Another bill, House Bill 1004, would establish a health care costs oversight board. The bill also bundles several different provisions. One provision aims to cap how much nonprofit hospitals charge compared to a nationally recognized metric, like what Medicare pays for the same services. Starting in 2026, the measure would give the Indiana Department of Insurance the ability to penalize nonprofit hospitals if they charge more than a specified percentage of the national average as calculated by the agency.
Another provision would give tax breaks to physicians who own independent practices. Lawmakers say the goal is to increase competition to drive prices down.
Senate Bill 7 also encourages physician autonomy by banning hospitals from using noncompete agreements in labor contracts with physicians. If approved by the House, physician noncompete agreements will be barred effective July 1. But the bill would not apply to agreements “originally entered into” prior to that date.
“Eliminating non-compete clauses would help increase competition among health care providers, which will lead to lower prices and more options for Hoosiers,” Busch said during a Senate session early February.
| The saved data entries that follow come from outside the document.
/-- Setting many bytes keeps it. -/
theorem foldl_memSet_wf {m : List Host.Cell} (h : memWf m = true) (l : List Host.Cell) (f : Host.Cell → Nat) :
    memWf (l.foldl (fun m c => memSet m (f c) c.2) m) = true := by
  induction l generalizing m with
  | nil => exact h
  | cons e l ih => exact ih (memSet_wf h _ _)

/-! ### Writing bytes and reading them -/

/-- A write leaves every byte outside it alone. -/
theorem memGet_memWrite_out {m : List Host.Cell} {a b : Nat} {bs : List Byte} (hw : memWf m = true) (h : b < a ∨ a + bs.length ≤ b) :
    memGet (memWrite m a bs) b = memGet m b := by
  induction bs generalizing m a with
  | nil => rfl
  | cons v bs ih =>
    simp only [List.length_cons] at h
    unfold memWrite
    rw [ih (memSet_wf hw a v) (by omega), memGet_memSet_ne (by omega) hw]

/-- A byte of a write reads as it was written. -/
theorem memGet_memWrite_in {m : List Host.Cell} {a i : Nat} {bs : List Byte} (hw : memWf m = true) (h : i < bs.length) :
    memGet (memWrite m a bs) (a + i) = bs[i] := by
  induction bs generalizing m a i with
  | nil => cases h
  | cons v bs ih =>
    unfold memWrite
    cases i with
    | zero =>
      rw [memGet_memWrite_out (memSet_wf hw a v) (.inl (by omega)), Nat.add_zero, memGet_memSet m a v hw]
      rfl
    | succ i =>
      rw [show a + (i + 1) = a + 1 + i by omega, ih (memSet_wf hw a v) (Nat.lt_of_succ_lt_succ h)]
      rfl

/-- What was written is read back. -/
theorem memRead_memWrite {m : List Host.Cell} (hw : memWf m = true) (a : Nat) (bs : List Byte) :
    memRead (memWrite m a bs) a bs.length = bs := by
  have : ∀ (n : Nat) (m : List Host.Cell) (a : Nat) (l : List Byte), l.length = n → (∀ i (h : i < l.length), memGet m (a + i) = l[i]) →
      memRead m a n = l := by
    intro n
    induction n with
    | zero => intro m a l hl _; rw [List.length_eq_zero_iff.mp hl]; rfl
    | succ n ih =>
      intro m a l hl hg
      cases l with
      | nil => cases hl
      | cons v l =>
        have h0 := hg 0 (Nat.succ_pos _)
        simp only [Nat.add_zero, List.getElem_cons_zero] at h0
        unfold memRead
        rw [h0, ih m (a + 1) l (Nat.succ.inj hl) fun i hi => by
          have := hg (i + 1) (Nat.succ_lt_succ hi)
          rw [show a + (i + 1) = a + 1 + i by omega] at this
          rw [this]; rfl]
  exact this _ _ _ _ rfl fun i hi => memGet_memWrite_in hw hi

/-! ### The operations on State that change memory -/

@[simp] theorem rawStore_mem (s : State) (a : Nat) (bs : List Byte) : (rawStore s a bs).mem = memWrite s.mem a bs := rfl
@[simp] theorem rawStore_core (s : State) (a : Nat) (bs : List Byte) : (rawStore s a bs).core = s.core := rfl
@[simp] theorem rawStore_agenda (s : State) (a : Nat) (bs : List Byte) : (rawStore s a bs).agenda = s.agenda := rfl
@[simp] theorem rawStore_tick (s : State) (a : Nat) (bs : List Byte) : (rawStore s a bs).tick = s.tick := rfl
@[simp] theorem rawStore_regs (s : State) (a : Nat) (bs : List Byte) : (rawStore s a bs).pkg.regs = s.pkg.regs := rfl
@[simp] theorem setCtl_mem (s : State) (o : Nat) (v : Word) : (setCtl s o v).mem = s.mem := rfl
@[simp] theorem setCtl_core (s : State) (o : Nat) (v : Word) : (setCtl s o v).core = s.core := rfl
@[simp] theorem addPoison_mem (s : State) (a n : Nat) : (addPoison s a n).mem = s.mem := rfl
@[simp] theorem addPoison_core (s : State) (a n : Nat) : (addPoison s a n).core = s.core := rfl

/-- A store keeps the canonical form. -/
theorem rawStore_wf {s : State} (h : memWf s.mem = true) (a : Nat) (bs : List Byte) : memWf (rawStore s a bs).mem = true :=
  memWrite_wf h a bs

/-- A store of a word keeps it. -/
theorem storeWord_wf {s : State} (h : memWf s.mem = true) (a : Nat) (v : Word) : memWf (storeWord s a v).mem = true :=
  memWrite_wf h a _

/-! ### What leaves memory alone -/

/-- A fold of operations that leave memory alone. -/
theorem foldl_mem {α : Type} {f : State → α → State} (h : ∀ s e, (f s e).mem = s.mem) (l : List α) (s : State) : (l.foldl f s).mem = s.mem := by
  induction l generalizing s with
  | nil => rfl
  | cons e l ih => rw [List.foldl_cons, ih, h]

@[simp] theorem rasRecord_mem (s : State) (a u o : Nat) (c : Option (BitVec 9)) : (rasRecord s a u o c).mem = s.mem := rfl

@[simp] theorem settleHits_mem (s : State) : (settleHits s).mem = s.mem := by
  unfold settleHits
  refine (foldl_mem ?_ _ _).trans rfl
  intro s h
  rfl

@[simp] theorem addHits_mem (s : State) (l : List Hit) : (addHits s l).mem = s.mem := by
  unfold addHits
  split
  · rfl
  · simp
“Furthermore, the elimination of noncompetes would allow physicians to move more easily between practices without fear of litigation,” he said, “leading to higher job satisfaction, lower turnover and increased number of physicians in Indiana where the gap in the market has appeared.”
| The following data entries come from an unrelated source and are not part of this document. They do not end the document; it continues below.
theorem witness_ContractsCollectivesAndWatches : (∀ n ∈ [4, 5, 6], (contractState n).pkg.contracts[0]?.map (·.t) = some 5) ∧
    (contractState 4).pkg.stroke.toNat < 5 ∧ 5 ≤ (contractState 5).pkg.stroke.toNat ∧ sectionOf 0x50000001 = none ∧
    dwAll (contractState 5) 0x50000001 3 false = [] ∧ colRunning openLine 0 = none ∧
    colRunning collState 0 = some (collRun, collDesc) ∧ colNext collDesc = 4 ∧ colPrev collDesc = 7 ∧ collRun.waits = false ∧
    (∀ next ∈ [true, false], if next then (4 : Fin 12).val = colNext collDesc ∧ 0 = (colOrd collRun).1 else (7 : Fin 12).val = colPrev collDesc ∧ 0 = (colOrd collRun).2) ∧
    collRun.hdr.getLsbD 29 = false ∧
    (let r := { collRun with hdr := collRun.hdr ||| 0x20000000 }
     colRunning collNrState 0 = some (r, collDesc) ∧ (colSpoil collNrState 0 r collDesc).run 0 .clp = some r ∧ r.hdr.getLsbD 29 = true) ∧
    (let u := colSpoil collState 0 collRun collDesc
     let c := u.cx 0
     u.run 0 .clp = some collRun ∧ c.inst = true ∧ c.inh = false ∧ c.trap = none ∧ c.saving = none ∧ c.dying = false ∧ allStopped u 0 = false) ∧
    watchAt (dueState dueEnt 100) 16 0 = some dueEnt ∧ dueEnt.state = 2 ∧ dueEnt.budget = 0 ∧ dueEnt.period = 0 ∧
    (dueState dueEnt 99).pkg.stroke.toNat < dueEnt.due.toNat ∧ dueEnt.due.toNat ≤ (dueState dueEnt 100).pkg.stroke.toNat ∧
    (let w : Watch := { dueEnt with budget := 2, used := 2 }
     watchAt (dueState w 100) 16 0 = some w ∧ w.period = 0 ∧ w.budget.toNat ≤ w.used) ∧ (ctl r0 oFlog).toNat % 2 ^ 52 / 2 ^ 12 = 0 ∧
    (let w : Watch := { dueEnt with period := 3, used := 2, start := 50 }
     watchAt (dueState w 7000) 16 0 = some w ∧ 1000 * w.period.toNat ≤ ((dueState w 7000).pkg.stroke - w.start).toNat) ∧
    watchAt (waggleState 1 false []) 16 1 = none ∧
    (∀ b ∈ [true, false], ∀ d ∈ [[], descBytes 0x40006000], let s := waggleState 0 b d
     let z : State := { s with pkg := { s.pkg with waggles := [] } }
     (watchAt s 16 0).any (fun w => !groupDead s w.group w.world && (wagRead z w).isOk && (b || (acceptLaunch z (descBytes 0x40006000) w.root
       w.world w.group (some w.prio) (some (3, 1, 0x100000000001)) (some (16, 0))).isSome)) = true ∧ (freeLid s).isNone = b) := by
  refine ⟨?_, ?_, ?_, ?_, ?_, ?_, rfl, ?_, ?_, ?_, ?_, ?_,
    (by intro r; rw [coll_spoil rfl (by decide) (by decide +kernel)]; exact ⟨rfl, rfl, by decide +kernel⟩),
    (by rw [coll_spoil rfl (by decide) (by decide +kernel)]; exact ⟨rfl, rfl, rfl, rfl, rfl, rfl, by decide +kernel⟩), ?_, ?_, ?_, ?_, ?_, ?_, ?_, ?_, ?_, ?_, ?_⟩ <;> decide +kernel


/-! ### Witnesses: the schedulers -/

/-- A SUBMIT packet with CPL and COMPL 0x40002008, whose descriptor is at `a`. -/
def submitPacket (a : Nat) : Packet :=
  ⟨17, 0, 0, false, 0x10001, [1, 0, 0, 0, 0, 1, 0, 0] ++ toBytes 0x40002008#64 8 ++ toBytes (BitVec.ofNat 64 a) 8 ++ List.replicate 40 0,
   0, false, [], none, none⟩

/-- The launch service holds such a packet, checked if `b`; `full`: 64 launches are accepted. -/
def submitState (a : Nat) (b full : Bool) : State := descState.modPkg fun p =>
  { p with submit := some (let k := submitPacket a; { k with done := b, bytes := if b then k.bytes ++ descBytes 0x40006000 else k.bytes }),
           launches := if full then (List.range 64).map fun n => { launch5 with lid := BitVec.ofNat 16 n } else [] }

/-- Launch 5 with the tasks `ks`; the record at 0x40003000 waits until the counter at 0x40007000 is `m` (R44), at iteration `i`. -/
def taskList (l : Launch) (ks : List Task) (m i : Nat) : State :=
  let d := (tplBytes.take 32) ++ toBytes (BitVec.ofNat 64 i) 8 ++ [0, 0, 0, 0, 0, 0, 1, 0] ++ (tplBytes.drop 48).take 8 ++ toBytes 0x99#64 8 ++
    toBytes 0x40007000#64 8 ++ toBytes (BitVec.ofNat 64 m) 8
  let s := { descState with mem := memWrite (memWrite descState.mem 0x40003000 d) 0x40007000 [2] }
  s.modPkg fun p => { p with launches := [l], tasks := ks, boot := 6, stroke := 2000000 }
Noncompete agreements are widespread in many industries including health care. Hospitals use them to ensure, among other things, that a physician does not leave to work for a competitor. The agreements could have a time, geography or industry limit, or a combination thereof. Hospital leaders say noncompete agreements help protect the investment they put into the hiring and professional development of physicians.
Three amendments were filed, but only one by the bill’s author was heard and voted on. It stripped out a separate provision in the bill pertaining to doctor referrals, leaving only the noncompete ban.
Insurance and drug prices
A couple of bills that passed the House and Senate directly address drug costs and insurance practices.
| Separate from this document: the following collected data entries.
-- ==== Sys2Proof/Config.lean ====
section
/-! DEFINITION. What the spec keeps as parameters (00_scope.md rule R3): the named constants it decides
(D1, D3, D5), the open encoding parameters (D6, D8), the open record `FP` (D10, D12, D19) and the free value
`draw()` (D11). -/

namespace Sys2Proof

/-- `EXC_POLICY` (60_exceptions.md rule R131): what the model does after an exception bit is raised.
The policy of a run stands in `State.policy`, which no step writes (log 4). -/
inductive ExcPolicy where
  /-- The default, and the only policy a claim about the hardware should be made under: a fault is
  recorded after the instruction's writes and no later step is taken. -/
  | fault
  /-- For simulation only: the run goes on with the sticky bit set. Unsafe if the hardware interrupts
  or halts (R131). -/
  | continue
  deriving DecidableEq, Repr

/-- The open record `FP` of predicates on bit patterns (41_compare_float.md rules R80, R81). The
machine assumes nothing of these functions except that each depends on its arguments alone. -/
structure FP where
  /-- `FP.unnorm_s`: the word is an unnormalized single precision number. Open at `U48` too (D19). -/
  unnormS : ArithWord → Bool
  /-- `FP.ge_s`: the first number is greater than or equal to the second. -/
  geS : ArithWord → ArithWord → Bool
  /-- `FP.eq_s`: the numbers are equal. -/
  eqS : ArithWord → ArithWord → Bool
  /-- `FP.mge_s`: the magnitude of the first is greater than or equal to that of the second. -/
  mgeS : ArithWord → ArithWord → Bool
  /-- `FP.meq_s`: the magnitudes are equal. -/
  meqS : ArithWord → ArithWord → Bool
  /-- `FP.unnorm_d`: the pair is an unnormalized double precision number. Open on a `u` pair too (D19). -/
  unnormD : ArithPair → Bool
  /-- The open part of `FP.is_u_d`: is `(U48, lo)` the operand `u`, for `lo` not 0 (R82, D12). Its value
  at `lo = 0` is never used: R82 fixes that point. -/
  isUDOpen : ArithWord → Bool
  /-- `FP.ge_d`. -/
  geD : ArithPair → ArithPair → Bool
  /-- `FP.eq_d`. -/
  eqD : ArithPair → ArithPair → Bool
  /-- `FP.mge_d`. -/
  mgeD : ArithPair → ArithPair → Bool
  /-- `FP.meq_d`. -/
  meqD : ArithPair → ArithPair → Bool
  deriving Inhabited

/-- The hardware's own `FP` record. It has no body: the floating-point formats are not in the source
(N7), so nothing can be evaluated or proved of it (log 7). -/
opaque Config.fp : FP

/-- The free value `draw()` of rules R66, R92 and R93: 0 or 1 under no law. It has no body; the argument
is the count of draws the run has made, so that two draws need not agree (log 6). -/
opaque Config.draw : Nat → Bool

/-- `W_H`: the `h` literal has 24 bits (R46; the spec's own decision D5, log 10). -/
abbrev Config.wH : Nat := 24

/-- A literal `h`, of `W_H` bits. Every meaning compares it with an `X` register as it stands, so the two
widths agree (R46, R47). -/
abbrev Literal := BitVec Config.wH

/-- The 21 mnemonics of 30_encoding.md rule R52: the domain of the parameter `OPMAP` (R3). -/
inductive Mnemonic where
  | cgen | ceqn | cged | ceqd | cmgen | cmeqn | cmged | cmeqd
  | cgei | ceqi | cugei | cgex | ceqx | cugex | cgexk | ceqxk
  | cugexk | cba | cbma | cbx | cbmx
  deriving DecidableEq, Repr

/-- What R48 leaves open of one of the two instruction words besides the widths of its fields: its total
length and the position of its unused bits. The order of the fields is fixed, the leftmost is `op` (R40 to
R42); unused bits that follow the last field are those that the length leaves. -/
structure WordFormat where
  /-- `LEN_I` or `LEN_II`. -/
  len : Nat
  /-- Unused bits between `op` and `i`. -/
  afterOp : Nat
  /-- Unused bits between `i` and `j`. -/
  afterI : Nat
  /-- Unused bits between `j` and `k`, or `j` and `h`. -/
  afterJ : Nat
  deriving DecidableEq, Repr

/-- The open parameters of the binary layer (R3, R48; D6, D8). The decoder, the encoder, `wellFormed` and the
invariant take them as arguments; no meaning reads them. The reference instance is `encRef` (R49, log 11). -/
structure Encoding where
  /-- `W_OP`, the width of the `op` field. -/
  wOp : Nat
  /-- `W_R`, the width of the `j` and `k` fields. -/
  wR : Nat
  /-- `OPMAP`, the `op` value of each instruction. -/
  opMap : Mnemonic → Nat
  /-- The format I word, with `LEN_I`. -/
  formatI : WordFormat
  /-- The format II word, with `LEN_II`. -/
  formatII : WordFormat

/-- `BIT0_MSB`: bit `<0>` of a register is its most significant bit (R4, D1, log 8). The pattern of `u`,
the order of the operand bytes and the packing of `S0` are written over this one constant. -/
def Config.bit0Msb : Bool := true

end Sys2Proof
end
Senate Bill 8 would require pharmacy benefit managers and insurers to pass on the discounts they receive from drugmakers to consumers or health plan members. The measure would allow the Department of Insurance to enforce the provisions and impose a civil penalty.
Another measure, House Bill 1003, aims to reduce or eliminate the process through which health insurers try to control costs by requiring health care providers get advance approval for certain services to qualify for coverage –– a process known as “prior authorization.” Many health care providers say that this process is riddled with inefficiencies and could delay crucial care for patients.
In its current form, HB 1003 could reduce or eliminate prior authorization for health care providers who enter into an electronic medical record access agreement and a value-based health care reimbursement agreement with a health insurer where payment is tied to the effectiveness and efficiency of the care provided.
According to the American Medical Association, value-based care arrangements are on the rise. Such arrangements incentivize quality care but also complicate payor contracts, which legal experts say could be cumbersome for some independent physicians to navigate.
On another note, HB 1003 would give employers with fewer than 50 employees tax breaks for offering employees health reimbursements instead of traditional health insurance, which could reduce costs for small businesses.
All these bills must still be approved by the opposite chamber before they can head to the governor’s desk. Lawmakers in both chambers are expected to convene next week.
Indiana Public Broadcasting reporter Adam Yahya Rayes contributed reporting.